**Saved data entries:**
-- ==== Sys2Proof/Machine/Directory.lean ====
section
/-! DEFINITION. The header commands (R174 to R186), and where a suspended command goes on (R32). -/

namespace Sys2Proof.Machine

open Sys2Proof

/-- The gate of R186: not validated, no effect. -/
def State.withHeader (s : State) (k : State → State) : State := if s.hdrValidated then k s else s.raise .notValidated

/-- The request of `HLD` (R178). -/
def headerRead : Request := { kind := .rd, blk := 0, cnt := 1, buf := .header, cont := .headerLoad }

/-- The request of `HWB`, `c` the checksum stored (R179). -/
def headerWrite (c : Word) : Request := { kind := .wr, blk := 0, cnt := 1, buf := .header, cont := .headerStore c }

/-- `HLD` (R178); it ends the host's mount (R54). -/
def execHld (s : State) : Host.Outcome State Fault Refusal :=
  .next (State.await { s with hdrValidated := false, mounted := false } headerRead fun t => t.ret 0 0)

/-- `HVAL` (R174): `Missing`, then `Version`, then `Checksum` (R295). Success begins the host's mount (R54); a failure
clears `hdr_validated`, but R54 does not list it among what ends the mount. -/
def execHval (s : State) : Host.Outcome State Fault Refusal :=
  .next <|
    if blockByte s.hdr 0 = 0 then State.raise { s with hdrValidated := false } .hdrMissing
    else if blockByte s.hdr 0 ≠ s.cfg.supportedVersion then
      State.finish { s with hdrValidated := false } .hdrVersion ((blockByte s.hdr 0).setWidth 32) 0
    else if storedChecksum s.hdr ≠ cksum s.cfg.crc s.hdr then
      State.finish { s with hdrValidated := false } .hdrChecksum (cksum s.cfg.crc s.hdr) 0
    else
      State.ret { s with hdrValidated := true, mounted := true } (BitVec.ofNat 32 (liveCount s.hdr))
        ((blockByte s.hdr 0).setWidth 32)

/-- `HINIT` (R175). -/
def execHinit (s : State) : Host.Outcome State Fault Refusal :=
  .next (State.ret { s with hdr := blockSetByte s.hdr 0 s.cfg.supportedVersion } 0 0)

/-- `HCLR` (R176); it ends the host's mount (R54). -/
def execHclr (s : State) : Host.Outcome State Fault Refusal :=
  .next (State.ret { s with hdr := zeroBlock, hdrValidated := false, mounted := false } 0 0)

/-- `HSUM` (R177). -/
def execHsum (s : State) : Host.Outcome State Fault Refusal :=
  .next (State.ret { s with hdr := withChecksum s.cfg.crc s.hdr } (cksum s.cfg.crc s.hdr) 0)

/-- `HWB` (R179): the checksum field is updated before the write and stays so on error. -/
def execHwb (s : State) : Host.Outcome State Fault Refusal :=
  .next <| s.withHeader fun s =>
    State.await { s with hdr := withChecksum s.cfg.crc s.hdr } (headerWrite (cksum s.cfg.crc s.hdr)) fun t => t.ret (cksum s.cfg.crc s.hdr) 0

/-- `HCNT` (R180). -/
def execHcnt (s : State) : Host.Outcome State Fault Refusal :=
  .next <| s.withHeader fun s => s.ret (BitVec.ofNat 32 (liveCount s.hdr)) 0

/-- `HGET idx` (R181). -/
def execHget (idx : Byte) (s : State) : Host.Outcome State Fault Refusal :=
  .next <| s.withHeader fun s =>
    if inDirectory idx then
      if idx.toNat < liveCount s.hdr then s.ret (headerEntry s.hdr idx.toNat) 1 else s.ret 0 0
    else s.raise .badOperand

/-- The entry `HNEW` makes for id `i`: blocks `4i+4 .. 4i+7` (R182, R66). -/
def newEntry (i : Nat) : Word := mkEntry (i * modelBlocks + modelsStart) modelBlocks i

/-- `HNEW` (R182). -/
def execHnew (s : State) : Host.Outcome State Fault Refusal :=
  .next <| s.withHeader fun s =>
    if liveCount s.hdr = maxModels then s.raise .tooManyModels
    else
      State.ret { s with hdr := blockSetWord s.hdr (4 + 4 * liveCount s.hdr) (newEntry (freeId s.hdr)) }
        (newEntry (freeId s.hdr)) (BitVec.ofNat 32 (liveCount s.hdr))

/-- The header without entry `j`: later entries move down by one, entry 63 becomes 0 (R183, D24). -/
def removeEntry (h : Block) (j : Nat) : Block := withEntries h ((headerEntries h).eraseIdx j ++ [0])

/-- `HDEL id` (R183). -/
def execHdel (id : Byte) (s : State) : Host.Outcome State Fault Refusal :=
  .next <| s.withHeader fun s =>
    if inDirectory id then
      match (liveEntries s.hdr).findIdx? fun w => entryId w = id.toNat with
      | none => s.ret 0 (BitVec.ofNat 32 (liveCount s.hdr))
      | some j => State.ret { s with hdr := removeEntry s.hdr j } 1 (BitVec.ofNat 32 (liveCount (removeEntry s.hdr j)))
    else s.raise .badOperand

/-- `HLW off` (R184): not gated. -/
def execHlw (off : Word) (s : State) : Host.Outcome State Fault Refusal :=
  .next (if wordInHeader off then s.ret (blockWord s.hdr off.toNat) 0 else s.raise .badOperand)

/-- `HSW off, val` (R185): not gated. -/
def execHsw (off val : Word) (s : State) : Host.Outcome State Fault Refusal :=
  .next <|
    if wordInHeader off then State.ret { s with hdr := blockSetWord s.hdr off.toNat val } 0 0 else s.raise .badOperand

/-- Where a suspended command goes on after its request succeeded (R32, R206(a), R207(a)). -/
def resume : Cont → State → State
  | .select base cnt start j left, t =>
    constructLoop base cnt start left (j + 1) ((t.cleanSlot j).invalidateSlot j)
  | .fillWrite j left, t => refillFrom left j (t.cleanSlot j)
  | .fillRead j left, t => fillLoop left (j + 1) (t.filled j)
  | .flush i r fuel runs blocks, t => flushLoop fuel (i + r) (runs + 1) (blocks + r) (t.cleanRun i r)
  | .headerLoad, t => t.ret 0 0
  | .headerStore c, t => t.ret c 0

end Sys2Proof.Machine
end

**About this task:**
Please write out, exactly as they appear, the lines from the one containing "R206(a), R207(a)). -/" through the last line of the records above, and nothing more.

**Exercise response:**
/-- Where a suspended command goes on after its request succeeded (R32, R206(a), R207(a)). -/
def resume : Cont → State → State
  | .select base cnt start j left, t =>
    constructLoop base cnt start left (j + 1) ((t.cleanSlot j).invalidateSlot j)
  | .fillWrite j left, t => refillFrom left j (t.cleanSlot j)
  | .fillRead j left, t => fillLoop left (j + 1) (t.filled j)
  | .flush i r fuel runs blocks, t => flushLoop fuel (i + r) (runs + 1) (blocks + r) (t.cleanRun i r)
  | .headerLoad, t => t.ret 0 0
  | .headerStore c, t => t.ret c 0

end Sys2Proof.Machine
end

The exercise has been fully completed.